I’m pushing the throttle forward a quarter of the way forward. The car jumps to seventy-five miles per hour, and the speed-o-meter falls off as it went to sixty, so Bob tries more on the throttle. It feels twice as fast. In a few minutes, all four of us have gone more quickly on land till my airplane ride, But Bob pulls off on the last big and busy dirt road near town we have a flat busy road twelve miles long and only four farms but Friday night was four or five cars full of people wanting a night out with their best girl. Then we pull over and wink at the girls, removing the headlights and putting them on top of the ten-foot poles. I drive this time, and cars are coming down the road to places unknown on a Friday night, but you see the vehicles hitting forty-five miles per hour on a dirt road. Bob opens up to nearly eighty-five miles per hour, and the headlights are bouncing like the road has been washed out and is badly wash-boarded, making the car’s lights reflect poorly. The vehicles approaching us slow or stop crawling along, looking for the bad parts of the road. We heard from someone working in the Police station that a few days later, they were getting reports of wild lights and fast UFOs. Kelly and June thought it was silly till the locals in four cop cars ran down the road with lights and sirens, looking for Foo Fighters. We had put up the poles so we did not get stopped. We were going for Cokes at the drugstore before heading home. I love to say we had many such fun dates after that, but for June and Bob, College started, and I joined June the following year. We made it home for Thanksgiving twice and Christmas only once. Our Dad was less than charming; it looked like he drank daily. Having two hard workers meant he could slow down, but I thought the farm to Dad was something to own, and we were just things to point to. I own that, and me, man, kind of shit.
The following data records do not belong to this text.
-- ==== Sys2Proof/Machine/Boathouse.lean ====
section
/-! DEFINITION. The boathouse (spec/15): core resets and the watchdog, the timebase, flash and boot, management ports and power
commitments, UARTs and SPI, pumps, pins, analog inputs, protection, and JTAG. -/
namespace Sys2Proof.Machine
open Host

/-- The boathouse core. -/
def State.bhCore (s : State) : Core := s.core .boathouse

/-- The state with the boathouse beside its registers set. -/
def State.setBh (s : State) (b : Boathouse) : State := { s with bh := b }

/-- First word of the boot ROM. -/
def romBase : Nat := 0x0A000000

/-- The core executes the boot ROM. -/
def State.inRom (s : State) : Bool :=
  decide (romBase ≤ s.bhCore.pc.toNat) && decide (s.bhCore.pc.toNat < romBase + 0x4000) && s.bhCore.mode == .running

/-- Boathouse firmware runs: the core executes, out of the boot ROM. -/
def State.firmware (s : State) : Bool := s.bhCore.mode == .running && !s.bhCore.lockup && !s.inRom

/-! ## Core resets and watchdog (R419, R420) -/

/-- The core starts at the boot ROM. -/
def State.bhStart (s : State) : State :=
  let s1 := s.resetCore .boathouse .running
  s1.setCore .boathouse { s1.core .boathouse with pc := BitVec.ofNat 32 romBase }

/-- A core reset with its cause: BH_IE clears, BH_RSTCAUSE records, the watchdog starts again. -/
def State.bhReset (s : State) (cause : Nat) : State :=
  let n := min 15 (s.fld R.BH_RSTCAUSE 4 4 + 1)
  let s1 := (s.bhStart.setReg32 R.BH_IE_LO 0).setReg R.BH_RSTCAUSE (BitVec.ofNat 16 (cause + n * 16))
  s1.setBh { s1.bh with kicked := s1.uptime, step := false }

/-- BH_CORERST. -/
def execBhCorerst (s : State) : Outcome State Fault Refusal := .next (s.bhReset 2)

/-- A pulse of BH_CMD.WDKICK. -/
def State.wdKick (s : State) : State := s.setBh { s.bh with kicked := s.uptime }

/-- WDKICK. -/
def execWdkick (s : State) : Outcome State Fault Refusal := .next s.wdKick

/-- The watchdog's timeout, in ns. -/
def State.wdTimeout (s : State) : Nat := max 1 (s.fld R.BH_WDOG 0 10) * 10000000

/-- BH_WATCHDOG_EXPIRY: EN is 1, and no kick has come for the timeout. -/
def execBhWatchdogExpiry (s : State) : Outcome State Fault Refusal :=
  .next (if s.bit R.BH_WDOG 15 && decide (s.bh.kicked + s.wdTimeout ≤ s.uptime) then s.bhReset 1 else s)

/-- LOCKUP_RESET. -/
def execLockupReset (s : State) : Outcome State Fault Refusal := .next (if s.bhCore.lockup then s.bhReset 4 else s)

/-! ## Oscillator and system time (R421, R422) -/

/-- A pulse of BH_CMD.TSET. -/
def State.timeSet (s : State) : State :=
  if s.stkState = 0 then s.setBh { s.bh with tset := true } else s.orReg R.BH_EVT 1

/-- TSET. -/
def execTset (s : State) : Outcome State Fault Refusal := .next s.timeSet

/-- PLL_LOCK: LOCK sets; at power-on the core then fetches from the boot ROM (R447). -/
def execPllLock (s : State) : Outcome State Fault Refusal :=
  let s1 := (s.setBit R.BH_CLK 0 true).reoffer
  .next (if s.bhCore.mode == .reset then (let s2 := s1.bhStart; s2.setBh { s2.bh with kicked := s2.uptime }) else s1)

/-- LOSS_OF_LOCK: the device is no candidate for stroke master. -/
def execLossOfLock (s : State) : Outcome State Fault Refusal :=
  if s.bit R.BH_CLK 0 then
    let s1 := (s.setBit R.BH_CLK 0 false).orReg R.BH_CLK 2
    .next s1.reoffer
  else .next s

/-- A clock runs on by tenths of its cycles. -/
def State.addClock (s : State) (n tenths : Nat) : State :=
  { s with clock := mapSet (fun _ => 0) s.clock n (mapGet (fun _ => 0) s.clock n + tenths) }

/-- Every powered crew's clock runs for one tick: a tenth of a cycle for each 10 MHz (R397); and the boathouse core's, at 400 MHz
(R415). -/
def State.runClocks (s : State) : State :=
  ((List.range 96).foldl (fun t c => if t.crewOn c then t.addClock c (t.fld (R.PWR_CLKEFF c) 0 8) else t) s).addClock 96 40

/-- System time moves one tick: loaded by a TSET, else 10 ns on, and a 10 ns step of a slew at most every 100 µs (R77). (log entry 1, DESIGN CHOICE) -/
def State.moveTime (s : State) : State :=
  if s.bh.tset then { s with time := (s.reg64 (R.BH_TIMESET 0)).toNat / 10 * 10, bh := { s.bh with tset := false } }
  else
    let n := s.stroke.ticks + 1
    if 10000 ≤ n ∧ 10 ≤ s.stroke.slew then { s with time := s.time + 20, stroke := { s.stroke with slew := s.stroke.slew - 10, ticks := 0 } }
    else if 10000 ≤ n ∧ s.stroke.slew ≤ -10 then { s with stroke := { s.stroke with slew := s.stroke.slew + 10, ticks := 0 } }
    else { s with time := s.time + 10, stroke := { s.stroke with ticks := min 10000 n } }

/-- The facility's endpoint IDs (R431): those of BH_FAC_EID that are not 0. -/
def State.facility (s : State) : List Nat := [s.fld R.BH_FAC_EID 0 8, s.fld R.BH_FAC_EID 8 8].filter (fun e => e != 0)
I hate to say it. “How right I was on that. I love to go on and write more, but If you don’t mind, Mr. Rick and Mrs. Linda, it’s been a while since I made a certain sister of mine scream to the stars.”
“Just keep loving each other. We wanted you to know the truth. In the bottom of the envelope are a silver June bug charm and Bobby’s Dog tags on the keys of my pickup. We love you two as much as our own we never had take care of Linda and my June if I go first were so glad you found each-other.”